Brief: Quote exactly, and only, the lines of the material below from the line with "1 and 8 and" through the line with "[BitVec.ofNat 8 k, 1#8, 51#8, 0#8, if".

----------------------------------------

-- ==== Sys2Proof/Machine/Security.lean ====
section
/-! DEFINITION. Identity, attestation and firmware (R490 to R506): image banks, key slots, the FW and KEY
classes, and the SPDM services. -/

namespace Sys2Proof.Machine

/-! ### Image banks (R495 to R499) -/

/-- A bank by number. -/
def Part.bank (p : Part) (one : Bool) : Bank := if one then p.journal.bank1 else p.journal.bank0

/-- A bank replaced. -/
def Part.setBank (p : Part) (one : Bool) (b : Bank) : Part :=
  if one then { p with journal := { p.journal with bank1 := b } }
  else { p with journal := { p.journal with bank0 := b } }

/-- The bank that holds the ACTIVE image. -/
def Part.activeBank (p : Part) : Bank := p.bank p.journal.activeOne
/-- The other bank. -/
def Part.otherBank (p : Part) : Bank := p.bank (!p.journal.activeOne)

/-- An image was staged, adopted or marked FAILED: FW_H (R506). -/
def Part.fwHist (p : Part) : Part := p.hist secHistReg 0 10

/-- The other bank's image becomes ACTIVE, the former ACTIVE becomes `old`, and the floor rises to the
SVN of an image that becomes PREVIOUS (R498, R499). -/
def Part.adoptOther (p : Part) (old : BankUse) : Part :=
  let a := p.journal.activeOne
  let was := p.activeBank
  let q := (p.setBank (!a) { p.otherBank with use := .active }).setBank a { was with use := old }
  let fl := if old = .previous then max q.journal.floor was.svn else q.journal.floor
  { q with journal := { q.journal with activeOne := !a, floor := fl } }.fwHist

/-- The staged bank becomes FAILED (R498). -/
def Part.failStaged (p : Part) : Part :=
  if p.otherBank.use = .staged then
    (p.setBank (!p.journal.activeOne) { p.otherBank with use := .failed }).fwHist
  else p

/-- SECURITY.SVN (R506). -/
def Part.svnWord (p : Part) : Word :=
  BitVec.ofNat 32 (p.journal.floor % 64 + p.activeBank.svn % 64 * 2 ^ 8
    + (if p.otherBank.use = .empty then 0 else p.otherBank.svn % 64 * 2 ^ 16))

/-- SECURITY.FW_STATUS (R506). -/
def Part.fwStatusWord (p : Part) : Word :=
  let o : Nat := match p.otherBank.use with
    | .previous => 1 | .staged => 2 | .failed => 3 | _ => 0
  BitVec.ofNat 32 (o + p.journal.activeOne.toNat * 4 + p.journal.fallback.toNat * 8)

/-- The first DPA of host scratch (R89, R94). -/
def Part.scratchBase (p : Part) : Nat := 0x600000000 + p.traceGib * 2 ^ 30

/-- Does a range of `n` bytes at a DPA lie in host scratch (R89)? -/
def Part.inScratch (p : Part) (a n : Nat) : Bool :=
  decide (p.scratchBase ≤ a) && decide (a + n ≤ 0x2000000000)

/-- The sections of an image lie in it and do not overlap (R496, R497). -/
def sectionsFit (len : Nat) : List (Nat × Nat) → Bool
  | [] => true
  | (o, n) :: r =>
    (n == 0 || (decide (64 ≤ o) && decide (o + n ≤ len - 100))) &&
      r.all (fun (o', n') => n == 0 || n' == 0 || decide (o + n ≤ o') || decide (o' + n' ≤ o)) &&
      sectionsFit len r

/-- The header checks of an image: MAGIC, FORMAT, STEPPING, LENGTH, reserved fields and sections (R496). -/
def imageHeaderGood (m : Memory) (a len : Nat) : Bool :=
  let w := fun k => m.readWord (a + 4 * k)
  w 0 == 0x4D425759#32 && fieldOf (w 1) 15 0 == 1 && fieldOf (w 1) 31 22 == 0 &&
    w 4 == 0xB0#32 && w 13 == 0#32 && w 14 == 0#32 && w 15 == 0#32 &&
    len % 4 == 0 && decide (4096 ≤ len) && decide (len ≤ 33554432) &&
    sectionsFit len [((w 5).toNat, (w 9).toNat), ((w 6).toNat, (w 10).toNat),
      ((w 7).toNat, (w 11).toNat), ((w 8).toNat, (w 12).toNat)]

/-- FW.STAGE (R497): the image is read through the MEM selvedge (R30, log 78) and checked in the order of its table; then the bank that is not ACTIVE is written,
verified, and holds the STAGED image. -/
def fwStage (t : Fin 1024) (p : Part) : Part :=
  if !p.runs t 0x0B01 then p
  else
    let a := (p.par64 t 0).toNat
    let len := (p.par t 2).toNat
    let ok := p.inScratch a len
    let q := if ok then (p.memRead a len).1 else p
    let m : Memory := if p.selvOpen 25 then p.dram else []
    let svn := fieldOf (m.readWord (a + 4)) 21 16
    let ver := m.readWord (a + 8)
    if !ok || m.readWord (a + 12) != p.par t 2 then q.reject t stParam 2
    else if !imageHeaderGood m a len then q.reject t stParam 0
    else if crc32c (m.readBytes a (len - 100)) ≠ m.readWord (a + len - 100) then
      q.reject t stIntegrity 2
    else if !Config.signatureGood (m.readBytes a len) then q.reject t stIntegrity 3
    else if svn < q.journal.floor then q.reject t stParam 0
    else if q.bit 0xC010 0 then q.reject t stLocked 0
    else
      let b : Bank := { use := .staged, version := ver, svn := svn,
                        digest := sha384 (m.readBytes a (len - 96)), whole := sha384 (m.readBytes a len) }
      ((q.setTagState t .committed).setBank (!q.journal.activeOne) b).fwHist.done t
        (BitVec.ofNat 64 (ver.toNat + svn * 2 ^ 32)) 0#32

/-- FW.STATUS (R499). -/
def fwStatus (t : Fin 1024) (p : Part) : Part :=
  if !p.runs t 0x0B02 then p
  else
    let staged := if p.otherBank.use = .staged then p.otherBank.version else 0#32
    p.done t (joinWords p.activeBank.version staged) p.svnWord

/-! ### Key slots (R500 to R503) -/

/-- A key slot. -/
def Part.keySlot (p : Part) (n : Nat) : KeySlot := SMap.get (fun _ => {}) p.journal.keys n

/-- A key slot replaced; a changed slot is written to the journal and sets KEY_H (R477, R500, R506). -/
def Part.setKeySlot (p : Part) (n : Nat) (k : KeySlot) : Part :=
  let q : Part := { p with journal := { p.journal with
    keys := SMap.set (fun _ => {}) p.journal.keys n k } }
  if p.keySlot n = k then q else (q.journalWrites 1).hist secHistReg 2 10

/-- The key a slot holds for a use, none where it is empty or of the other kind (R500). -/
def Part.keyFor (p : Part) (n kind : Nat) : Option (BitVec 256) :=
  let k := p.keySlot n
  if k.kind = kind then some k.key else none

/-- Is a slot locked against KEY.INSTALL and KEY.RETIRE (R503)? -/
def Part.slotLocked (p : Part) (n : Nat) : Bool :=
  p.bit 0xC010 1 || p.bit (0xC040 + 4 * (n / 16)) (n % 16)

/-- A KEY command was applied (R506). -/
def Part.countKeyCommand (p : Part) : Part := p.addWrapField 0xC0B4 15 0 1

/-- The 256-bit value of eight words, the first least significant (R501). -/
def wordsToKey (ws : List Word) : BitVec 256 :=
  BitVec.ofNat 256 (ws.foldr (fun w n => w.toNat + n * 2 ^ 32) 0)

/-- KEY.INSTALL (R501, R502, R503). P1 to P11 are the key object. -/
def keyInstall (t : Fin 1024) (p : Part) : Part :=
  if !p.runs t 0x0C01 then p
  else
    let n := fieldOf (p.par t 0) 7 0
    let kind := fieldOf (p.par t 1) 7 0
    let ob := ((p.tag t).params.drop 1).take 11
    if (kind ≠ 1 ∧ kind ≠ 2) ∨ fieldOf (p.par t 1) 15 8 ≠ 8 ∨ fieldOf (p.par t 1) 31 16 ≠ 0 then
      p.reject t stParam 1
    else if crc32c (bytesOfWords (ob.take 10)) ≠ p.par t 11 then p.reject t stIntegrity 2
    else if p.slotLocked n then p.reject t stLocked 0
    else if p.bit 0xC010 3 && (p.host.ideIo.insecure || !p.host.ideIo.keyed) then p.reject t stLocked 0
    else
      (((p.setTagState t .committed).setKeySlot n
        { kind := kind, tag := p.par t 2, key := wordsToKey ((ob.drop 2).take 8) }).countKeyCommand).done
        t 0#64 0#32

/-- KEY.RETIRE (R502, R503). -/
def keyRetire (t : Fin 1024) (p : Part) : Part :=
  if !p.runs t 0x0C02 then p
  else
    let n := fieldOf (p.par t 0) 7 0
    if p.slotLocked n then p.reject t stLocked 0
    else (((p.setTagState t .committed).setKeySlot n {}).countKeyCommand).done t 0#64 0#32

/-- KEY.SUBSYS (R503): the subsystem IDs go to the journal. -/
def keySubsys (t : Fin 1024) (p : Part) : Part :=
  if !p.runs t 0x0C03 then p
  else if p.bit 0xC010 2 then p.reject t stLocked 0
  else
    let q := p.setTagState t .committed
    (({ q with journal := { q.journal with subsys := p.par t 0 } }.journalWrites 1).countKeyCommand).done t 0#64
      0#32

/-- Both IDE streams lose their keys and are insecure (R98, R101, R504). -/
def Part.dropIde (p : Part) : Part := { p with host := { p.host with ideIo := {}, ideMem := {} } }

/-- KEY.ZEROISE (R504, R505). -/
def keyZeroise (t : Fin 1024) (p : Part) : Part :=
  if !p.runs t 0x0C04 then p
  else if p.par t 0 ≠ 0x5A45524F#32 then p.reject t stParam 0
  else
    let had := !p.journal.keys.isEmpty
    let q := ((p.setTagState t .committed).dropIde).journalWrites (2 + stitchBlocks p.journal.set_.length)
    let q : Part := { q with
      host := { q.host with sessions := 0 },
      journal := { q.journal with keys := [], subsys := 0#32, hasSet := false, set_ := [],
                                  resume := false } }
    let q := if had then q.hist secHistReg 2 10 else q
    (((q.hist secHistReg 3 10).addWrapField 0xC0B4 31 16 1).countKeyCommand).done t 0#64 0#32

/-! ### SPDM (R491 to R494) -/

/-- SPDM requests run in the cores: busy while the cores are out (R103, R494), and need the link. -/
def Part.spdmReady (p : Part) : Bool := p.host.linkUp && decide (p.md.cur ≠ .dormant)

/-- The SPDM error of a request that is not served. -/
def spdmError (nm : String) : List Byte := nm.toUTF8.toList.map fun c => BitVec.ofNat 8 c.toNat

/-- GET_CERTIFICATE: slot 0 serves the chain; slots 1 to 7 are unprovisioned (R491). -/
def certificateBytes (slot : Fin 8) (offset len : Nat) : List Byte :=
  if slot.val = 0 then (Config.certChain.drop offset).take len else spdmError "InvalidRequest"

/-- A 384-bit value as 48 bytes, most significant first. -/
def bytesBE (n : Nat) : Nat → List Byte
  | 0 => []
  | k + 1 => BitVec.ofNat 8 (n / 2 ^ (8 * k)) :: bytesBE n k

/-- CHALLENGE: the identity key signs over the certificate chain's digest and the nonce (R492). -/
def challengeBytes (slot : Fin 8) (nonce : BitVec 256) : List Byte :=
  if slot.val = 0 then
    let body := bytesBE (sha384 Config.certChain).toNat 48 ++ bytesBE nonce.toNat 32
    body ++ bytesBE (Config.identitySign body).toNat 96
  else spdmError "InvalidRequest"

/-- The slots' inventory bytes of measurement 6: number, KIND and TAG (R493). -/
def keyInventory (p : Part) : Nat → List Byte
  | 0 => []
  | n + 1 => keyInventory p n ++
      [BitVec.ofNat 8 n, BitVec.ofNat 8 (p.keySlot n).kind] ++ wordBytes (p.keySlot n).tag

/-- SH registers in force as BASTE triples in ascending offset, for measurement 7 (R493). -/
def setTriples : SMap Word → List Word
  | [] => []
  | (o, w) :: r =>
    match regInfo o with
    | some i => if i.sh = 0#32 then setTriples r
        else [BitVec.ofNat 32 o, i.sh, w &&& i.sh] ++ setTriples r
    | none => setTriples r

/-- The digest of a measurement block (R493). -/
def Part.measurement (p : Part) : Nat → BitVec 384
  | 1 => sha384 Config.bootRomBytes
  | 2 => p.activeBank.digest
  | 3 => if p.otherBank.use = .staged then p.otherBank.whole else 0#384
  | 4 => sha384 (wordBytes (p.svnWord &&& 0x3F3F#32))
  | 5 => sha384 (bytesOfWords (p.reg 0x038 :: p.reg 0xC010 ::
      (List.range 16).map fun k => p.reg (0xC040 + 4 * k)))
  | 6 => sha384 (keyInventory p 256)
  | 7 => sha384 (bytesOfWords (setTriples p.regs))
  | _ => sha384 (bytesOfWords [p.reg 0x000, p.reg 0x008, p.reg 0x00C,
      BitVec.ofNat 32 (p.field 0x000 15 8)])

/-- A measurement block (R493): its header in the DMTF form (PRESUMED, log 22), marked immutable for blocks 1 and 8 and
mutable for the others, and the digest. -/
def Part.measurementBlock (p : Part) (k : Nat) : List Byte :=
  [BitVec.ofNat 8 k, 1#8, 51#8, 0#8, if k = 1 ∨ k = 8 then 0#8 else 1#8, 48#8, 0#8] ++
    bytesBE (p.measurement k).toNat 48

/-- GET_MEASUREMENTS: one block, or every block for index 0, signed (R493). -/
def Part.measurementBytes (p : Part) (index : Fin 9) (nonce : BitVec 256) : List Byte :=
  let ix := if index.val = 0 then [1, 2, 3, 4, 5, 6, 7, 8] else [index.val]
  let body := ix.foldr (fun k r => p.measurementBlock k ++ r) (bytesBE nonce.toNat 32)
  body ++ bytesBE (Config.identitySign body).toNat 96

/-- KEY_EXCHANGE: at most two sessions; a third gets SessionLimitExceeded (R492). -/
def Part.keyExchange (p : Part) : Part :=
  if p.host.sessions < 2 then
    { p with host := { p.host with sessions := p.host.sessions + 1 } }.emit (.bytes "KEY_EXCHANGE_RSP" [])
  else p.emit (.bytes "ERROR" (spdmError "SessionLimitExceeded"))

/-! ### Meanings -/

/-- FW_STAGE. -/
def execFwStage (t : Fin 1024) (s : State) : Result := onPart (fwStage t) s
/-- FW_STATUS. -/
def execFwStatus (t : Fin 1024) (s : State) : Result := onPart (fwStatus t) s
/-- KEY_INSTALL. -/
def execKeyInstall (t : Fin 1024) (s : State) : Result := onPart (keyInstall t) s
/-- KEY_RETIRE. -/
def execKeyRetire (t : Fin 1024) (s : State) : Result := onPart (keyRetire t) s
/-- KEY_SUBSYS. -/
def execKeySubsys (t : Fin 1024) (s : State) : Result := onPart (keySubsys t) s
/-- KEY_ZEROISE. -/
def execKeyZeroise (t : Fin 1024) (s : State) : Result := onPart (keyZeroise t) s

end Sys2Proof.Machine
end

----------------------------------------

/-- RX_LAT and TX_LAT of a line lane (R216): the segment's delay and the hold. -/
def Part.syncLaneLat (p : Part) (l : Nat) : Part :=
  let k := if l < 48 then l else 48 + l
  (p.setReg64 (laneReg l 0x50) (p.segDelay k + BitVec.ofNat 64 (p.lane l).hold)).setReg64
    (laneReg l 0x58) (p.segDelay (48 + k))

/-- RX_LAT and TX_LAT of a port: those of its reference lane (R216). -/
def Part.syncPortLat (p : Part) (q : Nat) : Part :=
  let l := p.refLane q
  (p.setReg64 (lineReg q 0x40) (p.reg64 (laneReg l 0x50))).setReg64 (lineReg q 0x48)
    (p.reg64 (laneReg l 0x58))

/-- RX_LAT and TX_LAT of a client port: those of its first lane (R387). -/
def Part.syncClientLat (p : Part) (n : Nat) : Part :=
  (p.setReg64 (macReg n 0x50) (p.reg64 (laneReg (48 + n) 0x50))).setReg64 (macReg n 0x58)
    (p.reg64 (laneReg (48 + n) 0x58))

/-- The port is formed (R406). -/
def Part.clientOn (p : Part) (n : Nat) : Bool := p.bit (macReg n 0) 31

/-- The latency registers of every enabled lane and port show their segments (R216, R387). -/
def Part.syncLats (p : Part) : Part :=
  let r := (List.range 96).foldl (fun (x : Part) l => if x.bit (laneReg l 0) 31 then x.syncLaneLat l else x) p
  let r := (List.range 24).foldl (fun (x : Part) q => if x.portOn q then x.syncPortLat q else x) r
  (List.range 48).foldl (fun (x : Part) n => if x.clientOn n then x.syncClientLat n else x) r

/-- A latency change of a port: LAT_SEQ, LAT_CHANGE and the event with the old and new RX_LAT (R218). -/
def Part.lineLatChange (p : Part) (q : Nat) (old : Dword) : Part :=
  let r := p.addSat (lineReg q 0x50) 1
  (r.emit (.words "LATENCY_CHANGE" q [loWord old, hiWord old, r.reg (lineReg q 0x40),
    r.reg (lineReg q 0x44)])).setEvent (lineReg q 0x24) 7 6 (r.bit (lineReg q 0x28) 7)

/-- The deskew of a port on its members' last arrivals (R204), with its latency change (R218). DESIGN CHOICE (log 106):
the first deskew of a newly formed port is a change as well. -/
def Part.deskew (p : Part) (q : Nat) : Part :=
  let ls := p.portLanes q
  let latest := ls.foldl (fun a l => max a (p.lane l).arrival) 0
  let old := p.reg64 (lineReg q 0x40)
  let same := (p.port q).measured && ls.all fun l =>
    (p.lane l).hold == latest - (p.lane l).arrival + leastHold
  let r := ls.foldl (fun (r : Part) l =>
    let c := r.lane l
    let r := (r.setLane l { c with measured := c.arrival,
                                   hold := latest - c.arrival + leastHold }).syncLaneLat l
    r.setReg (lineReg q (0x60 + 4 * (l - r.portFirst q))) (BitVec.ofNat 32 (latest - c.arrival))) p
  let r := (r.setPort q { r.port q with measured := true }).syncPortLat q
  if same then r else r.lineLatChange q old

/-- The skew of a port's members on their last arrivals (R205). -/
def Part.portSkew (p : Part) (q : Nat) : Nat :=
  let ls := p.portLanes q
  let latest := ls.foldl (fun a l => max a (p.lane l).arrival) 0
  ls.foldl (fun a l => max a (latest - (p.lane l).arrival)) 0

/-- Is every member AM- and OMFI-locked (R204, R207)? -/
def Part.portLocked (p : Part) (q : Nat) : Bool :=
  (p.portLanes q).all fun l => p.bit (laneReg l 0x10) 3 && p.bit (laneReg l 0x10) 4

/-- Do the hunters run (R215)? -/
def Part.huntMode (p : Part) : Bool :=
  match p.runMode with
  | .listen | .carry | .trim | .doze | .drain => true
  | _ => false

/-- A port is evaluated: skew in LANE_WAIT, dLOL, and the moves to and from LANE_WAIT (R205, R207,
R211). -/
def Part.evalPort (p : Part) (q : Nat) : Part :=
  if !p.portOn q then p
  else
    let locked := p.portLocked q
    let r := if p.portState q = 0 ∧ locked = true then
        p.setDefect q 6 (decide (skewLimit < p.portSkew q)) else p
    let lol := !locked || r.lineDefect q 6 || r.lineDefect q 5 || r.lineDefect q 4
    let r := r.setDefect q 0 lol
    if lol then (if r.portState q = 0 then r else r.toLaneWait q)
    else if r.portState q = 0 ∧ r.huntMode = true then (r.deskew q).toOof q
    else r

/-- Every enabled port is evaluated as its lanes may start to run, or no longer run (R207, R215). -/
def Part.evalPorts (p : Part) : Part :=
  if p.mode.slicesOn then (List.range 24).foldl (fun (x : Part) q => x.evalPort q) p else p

----------------------------------------

Response to the exercise:
/-- A measurement block (R493): its header in the DMTF form (PRESUMED, log 22), marked immutable for blocks 1 and 8 and
mutable for the others, and the digest. -/
def Part.measurementBlock (p : Part) (k : Nat) : List Byte :=
  [BitVec.ofNat 8 k, 1#8, 51#8, 0#8, if k = 1 ∨ k = 8 then 0#8 else 1#8, 48#8, 0#8] ++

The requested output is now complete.